- [Problem]: As the answer, set down the lines below from the one containing "def nextPoint (g" through the one containing "due (R237). -/", exactly and inclusively, and no others.

[Opening Excerpted records section]

/-! ## The stepper drive (R235 to R247) -/

/-! Cosine of a quarter of the electrical period, 256 points, in 1/2^30 (R236). -/

def cosTab0 : List Nat := [1073741824, 1073721611, 1073660973, 1073559913, 1073418433, 1073236540, 1073014240,
  1072751542, 1072448455, 1072104991, 1071721163, 1071296985, 1070832474, 1070327646, 1069782521, 1069197120,
  1068571464, 1067905576, 1067199483, 1066453210, 1065666786, 1064840240, 1063973603, 1063066909, 1062120190,
  1061133483, 1060106826, 1059040255, 1057933813, 1056787540, 1055601479, 1054375676, 1053110176, 1051805027,
  1050460278, 1049075980, 1047652185, 1046188946, 1044686319, 1043144360, 1041563127, 1039942680, 1038283080]
def cosTab1 : List Nat := [1036584389, 1034846671, 1033069992, 1031254418, 1029400018, 1027506862, 1025575020,
  1023604567, 1021595575, 1019548121, 1017462281, 1015338134, 1013175761, 1010975242, 1008736660, 1006460100,
  1004145648, 1001793390, 999403415, 996975812, 994510675, 992008094, 989468165, 986890984, 984276646, 981625251,
  978936898, 976211688, 973449725, 970651112, 967815955, 964944360, 962036435, 959092290, 956112036, 953095785,
  950043650, 946955747, 943832191, 940673101, 937478595, 934248793, 930983817]
def cosTab2 : List Nat := [927683790, 924348837, 920979082, 917574653, 914135678, 910662286, 907154608, 903612776,
  900036924, 896427186, 892783698, 889106597, 885396022, 881652112, 877875009, 874064853, 870221790, 866345964,
  862437520, 858496606, 854523370, 850517961, 846480531, 842411232, 838310216, 834177638, 830013654, 825818421,
  821592095, 817334838, 813046808, 808728167, 804379079, 799999706, 795590213, 791150767, 786681534, 782182683,
  777654384, 773096806, 768510122, 763894504, 759250125]
def cosTab3 : List Nat := [754577161, 749875788, 745146182, 740388522, 735602987, 730789757, 725949013, 721080937,
  716185713, 711263525, 706314559, 701339000, 696337036, 691308855, 686254647, 681174602, 676068911, 670937767,
  665781362, 660599890, 655393548, 650162530, 644907034, 639627258, 634323400, 628995660, 623644239, 618269338,
  612871159, 607449906, 602005783, 596538995, 591049748, 585538248, 580004702, 574449320, 568872310, 563273883,
  557654248, 552013618, 546352205, 540670223, 534967884]
def cosTab4 : List Nat := [529245404, 523502998, 517740883, 511959275, 506158392, 500338453, 494499676, 488642281,
  482766489, 476872522, 470960600, 465030947, 459083786, 453119340, 447137835, 441139496, 435124548, 429093217,
  423045732, 416982319, 410903207, 404808624, 398698801, 392573967, 386434353, 380280190, 374111709, 367929144,
  361732726, 355522689, 349299266, 343062693, 336813204, 330551034, 324276419, 317989595, 311690799, 305380268,
  299058239, 292724951, 286380643, 280025552, 273659918]
def cosTab5 : List Nat := [267283981, 260897982, 254502159, 248096755, 241682010, 235258165, 228825464, 222384147,
  215934457, 209476638, 203010932, 196537583, 190056834, 183568930, 177074115, 170572633, 164064728, 157550647,
  151030634, 144504935, 137973796, 131437462, 124896179, 118350194, 111799753, 105245103, 98686491, 92124163,
  85558366, 78989349, 72417357, 65842639, 59265442, 52686014, 46104602, 39521455, 32936819, 26350943, 19764076,
  13176464, 6588356, 0]

/-- cos of point i of a quarter period, 0 to 256. -/
def cosQuarter (i : Nat) : Nat := nth (cosTab0 ++ cosTab1 ++ cosTab2 ++ cosTab3 ++ cosTab4 ++ cosTab5) i 0

/-- cos of a grid point in 1/256 full steps: 1,024 points an electrical period (R53). -/
def cosIdx (idx : Int) : Int :=
  let m := uns 10 idx
  if m ≤ 256 then cosQuarter m
  else if m ≤ 512 then -(cosQuarter (512 - m) : Int)
  else if m ≤ 768 then -(cosQuarter (m - 512) : Int)
  else cosQuarter (1024 - m)

/-- Derating factor of a stepper cluster in 1/4,096 (R241, R306). -/
def State.kiSt (s : State) (r : Rg) : Nat := if r = 0 then s.f pk R.TH_ST_STAT.ki_sc0 else s.f pk R.TH_ST_STAT.ki_sc1

/-- Is the axis moving, from the run at which its move, route segment or homing run begins (R241)?
(DEDUCED, log 43) -/
def AxisSt.underWay (x : AxisSt) : Bool :=
  x.v != 0 || (match x.st with
    | .move | .homing => true
    | .route => !x.dwelling && x.blend.isNone
    | _ => false)

/-- Present level of a channel: the code of ST_DRV_STAT.cur and the current in mA before derating (R241, R242). -/
def State.coilLevel (s : State) (k : Chan) : Nat × Nat :=
  let b := s.actSt k
  let x := s.axS[k]
  let st := (s.cl[stCl k]).st
  let run := if x.st = .homing then s.f b R.ST_CUR2.i_home else s.f b R.ST_CUR.i_run
  let hold := Nat.min (s.f b R.ST_CUR.i_hold) run
  if (s.stp[k]).tripped ∨ !s.chanOn k then (0, 0)
  else
    match st with
    | .unused | .stopped | .safe | .faulted => (0, 0)
    | .armed => if s.fb (eff (stB k)) R.ST_CFG.arm_hold then (2, hold) else (0, 0)
    | .starting => (2, hold)
    | .running | .stopping =>
      if x.underWay then (1, run)
      else if st = .running ∧ (s.stp[k]).standby then (3, Nat.min (s.f b R.ST_CUR2.i_standby) hold)
      else (2, hold)

/-- Number of segments in service of a coil's bridge. -/
def segCount (m : Nat) : Nat := (List.range 18).foldl (fun c b => c + b2n (bitAt m b)) 0

/-- Reference of a coil at a grid point (R236, R247). -/
def State.coilRef (s : State) (k : Chan) (x : Fin 2) (idx : Int) : Int :=
  let i : Int := (s.coilLevel k).2 * s.kiSt (stRg k)
  -- sin is cos a quarter period earlier
  let c := if x.val = 0 then cosIdx idx else cosIdx (idx - 256)
  let m := rdiv (i * c.natAbs * 255) (1500 * 4096 * 1073741824)
  let lim : Int := (Nat.min 16 (segCount ((s.stp[k]).coils[x]).inServ) * 255 / 16 : Nat)
  let m := if lim < m then lim else m
  if c < 0 then -m else m

/-- A coil takes a reference (R239, R240): a zero reference puts it in fast decay until its current has gone, and one that
is not zero ends that; the window of R243 holds the reference at 0. The share of fast decay follows the reference that an
emission gives (R239). -/
def Coil.take (c : Coil) (now : Nat) (off emission : Bool) (r : Int) : Coil :=
  if off then { c with ref := r, chop := .off, win := .none, openRun := 0 }
  else if c.win ≠ .none then c
  else
    let c := { c with ref := r, rise := if !emission then c.rise
                                        else if c.ref.natAbs < r.natAbs then true
                                        else if r.natAbs < c.ref.natAbs then false else c.rise }
    if r = 0 then (match c.chop with | .off | .zero => c | _ => { c with chop := .zero, phaseAt := now })
    else
      match c.chop with
      | .off | .zero => { c with chop := .on, neg := decide (r < 0), phaseAt := now }
      | _ => c

/-- Are the bridges off: no level, or a standby current of 0 (R241, R242)? -/
def State.bridgesOff (s : State) (k : Chan) : Bool :=
  let (c, i) := s.coilLevel k
  c == 0 || (c == 3 && i == 0)

/-- References of both coils at the present grid point, after an emission or for another reason. -/
def State.coilRefsBy (s : State) (k : Chan) (emission : Bool) : State :=
  let off := s.bridgesOff k
  let idx := (s.stp[k]).idx
  s.each ([0, 1] : List (Fin 2)) fun x s => s.modCoil k x fun c => c.take s.now off emission (s.coilRef k x idx)
def State.coilRefs (s : State) (k : Chan) : State := s.coilRefsBy k false

/-- References of every channel of a stepper cluster. -/
def State.coilRefsRg (s : State) (r : Rg) : State := s.each (rgChans r) fun k s => s.coilRefs k

/-- Grid of a level: spacing and offset in 1/256 full steps (R236). -/
def gridOf (level : Nat) (half : Bool) : Int × Int :=
  match level with
  | 0 => (1, 0) | 1 => (4, 0) | 2 => (16, 0) | 3 => (if half then 128 else 64, 0) | _ => (256, 128)

/-- Does a point lie on a grid? -/
def onGrid (g : Int × Int) (i : Int) : Bool := (i - g.2) % g.1 == 0

/-- The grid point next to `idx`, upwards or downwards. -/
def nextPoint (g : Int × Int) (idx : Int) (up : Bool) : Int :=
  let q := (idx - g.2) / g.1
  if up then g.2 + g.1 * (q + 1) else if (idx - g.2) % g.1 = 0 then g.2 + g.1 * (q - 1) else g.2 + g.1 * q

/-- Magnitude of the profile velocity in full steps/s times 2^32. -/
def State.fsSpeed (s : State) (k : Chan) : Int := (s.axS[k]).v.natAbs * s.stepsRev k

/-- The level due (R237). -/
def State.levelDue (s : State) (k : Chan) : State :=
  let b := s.actSt k
  let fixed := s.f b R.ST_USTEP2.fixed
  let v := s.fsSpeed k
  let thr (i : Nat) : Int := match i with
    | 0 => s.f b R.ST_USTEP0.thr0 | 1 => s.f b R.ST_USTEP0.thr1
    | 2 => s.f b R.ST_USTEP1.thr2 | _ => s.f b R.ST_USTEP1.thr3
  let hy : Int := 16 - s.f b R.ST_USTEP2.hyst
  let up (d : Nat) : Nat := if d < 4 ∧ thr d * turn ≤ v then d + 1 else d
  let down (d : Nat) : Nat := if 0 < d ∧ v * 16 < thr (d - 1) * hy * turn then d - 1 else d
  let d := (s.stp[k]).due
  let d := if fixed ≤ 4 then fixed
    else
      let u := up (up (up (up d)))
      if u = d then down (down (down (down d))) else u
  s.modStp k fun p => { p with due := d }

/-- Does the channel test its back-EMF (R243)? -/
def State.stallTest (s : State) (k : Chan) : Bool :=
  let b := s.actSt k
  let homing := (s.axS[k]).st == .homing
  (s.fb b R.ST_STALL.stall_en || (homing && s.f b R.ST_HOME.home_mode == 1))
    && decide ((s.f b R.ST_STALL.stall_vmin : Int) * turn ≤ s.fsSpeed k)
    && decide ((s.stp[k]).level ≤ 3)

/-- The level after an emission at a point (R238). -/
def State.coincide (s : State) (k : Chan) : State :=
  let p := s.stp[k]
  let halfSet := s.fb (s.actSt k) R.ST_USTEP2.half
  let nl := if p.level < p.due then p.level + 1 else p.level - 1
  let coarse := if p.level < nl then gridOf nl halfSet else gridOf p.level p.half
  if p.due ≠ p.level ∧ onGrid coarse p.idx then
    s.modStp k fun p => { p with level := nl, half := if nl = 3 then halfSet else p.half }
  else if p.level = 3 ∧ p.half ≠ halfSet ∧ onGrid (128, 0) p.idx then s.modStp k fun p => { p with half := halfSet }
  else s

/-- The indexer's place, in 1/256 full steps from the coil origin times 2^32 · 12500: on the straight line in time that runs
over one servo period of 25 us from the previous set-point to the present one (R235). (DEDUCED, log 43) -/
def State.linePos (s : State) (k : Chan) : Int :=
  let p := s.stp[k]
  let t : Int := Nat.min 12500 (s.now - p.lineAt)
  (p.lineFrom * (12500 - t) + (s.axS[k]).p * t - p.origin * 12500) * 256 * s.stepsRev k

/-- The indexer emits the next grid point towards its place, when that point lies nearer to it, 500 ns or more after the
latest emission (R235). (DEDUCED, log 43) -/
def State.emit (s : State) (k : Chan) : State :=
  let p := s.stp[k]
  let u := s.linePos k
  let at_ (i : Int) : Int := i * turn * 12500
  let nxt := nextPoint (gridOf p.level p.half) p.idx (decide (at_ p.idx < u))
  if (s.cl[stCl k]).st.moving ∧ p.emitAt + 250 ≤ s.now ∧ (at_ nxt - u).natAbs < (at_ p.idx - u).natAbs then
    let test := s.stallTest k && !s.bridgesOff k
    let before := (s.stp[k]).coils
    let s := (s.modStp k fun p => { p with idx := nxt, emitAt := s.now }).coincide k
    let s := s.coilRefsBy k true
    s.each ([0, 1] : List (Fin 2)) fun x s =>
      let c := (s.stp[k]).coils[x]
      if test ∧ (before[x]).win = .none ∧ (before[x]).ref ≠ 0 ∧ c.ref = 0 then
        s.modCoil k x fun c => { c with win := .waiting s.now }
      else s
  else s

/-- Success of a homing run (R245): both positions take home_pos and the axis is freed. -/
def State.homeDone (s : State) (k : Chan) : State :=
  let p := qdiv (s.fi (s.actSt k) R.ST_HOME2.home_pos * turn) (s.stepsRev k)
  let s := s.setMeasured (.st k) p
  let s := s.modAx (.st k) fun x => { x.free with p := p, v := 0, acc := 0 }
  (s.setF (stB k) R.MO_STAT.homed 1).coilRefs k

/-- End of travel of a homing run (R245). -/
def State.homeTravel (a : Axis) (s : State) : State :=
  match a with
  | .mc _ => s
  | .st k =>
    if s.f (s.actSt k) R.ST_HOME.home_mode = 0 then s.homeDone k
    else
      let s := (s.modAx a AxisSt.free).setF (stB k) R.MO_STAT.homed 0
      s.raise (evSc (stRg k) 1)

/-- A stall (R243 to R245): the end of a homing run with home_mode 1, and otherwise the stall event. -/
def State.stall (s : State) (k : Chan) : State :=
  let s := s.modStp k fun p => { p with lowRun := 0 }
  if (s.axS[k]).st = .homing then
    if s.f (s.actSt k) R.ST_HOME.home_mode = 1 then s.homeDone k else s
  else
    let s := (s.inc (stB k) R.ST_DRV_CNT.stall_count).setF (stB k) R.MO_STAT.homed 0
    s.raise (evSc (stRg k) 0)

[Closing Excerpted records section]

- [Solution to this exercise]:
def nextPoint (g : Int × Int) (idx : Int) (up : Bool) : Int :=
  let q := (idx - g.2) / g.1
  if up then g.2 + g.1 * (q + 1) else if (idx - g.2) % g.1 = 0 then g.2 + g.1 * (q - 1) else g.2 + g.1 * q

/-- Magnitude of the profile velocity in full steps/s times 2^32. -/
def State.fsSpeed (s : State) (k : Chan) : Int := (s.axS[k]).v.natAbs * s.stepsRev k

/-- The level due (R237). -/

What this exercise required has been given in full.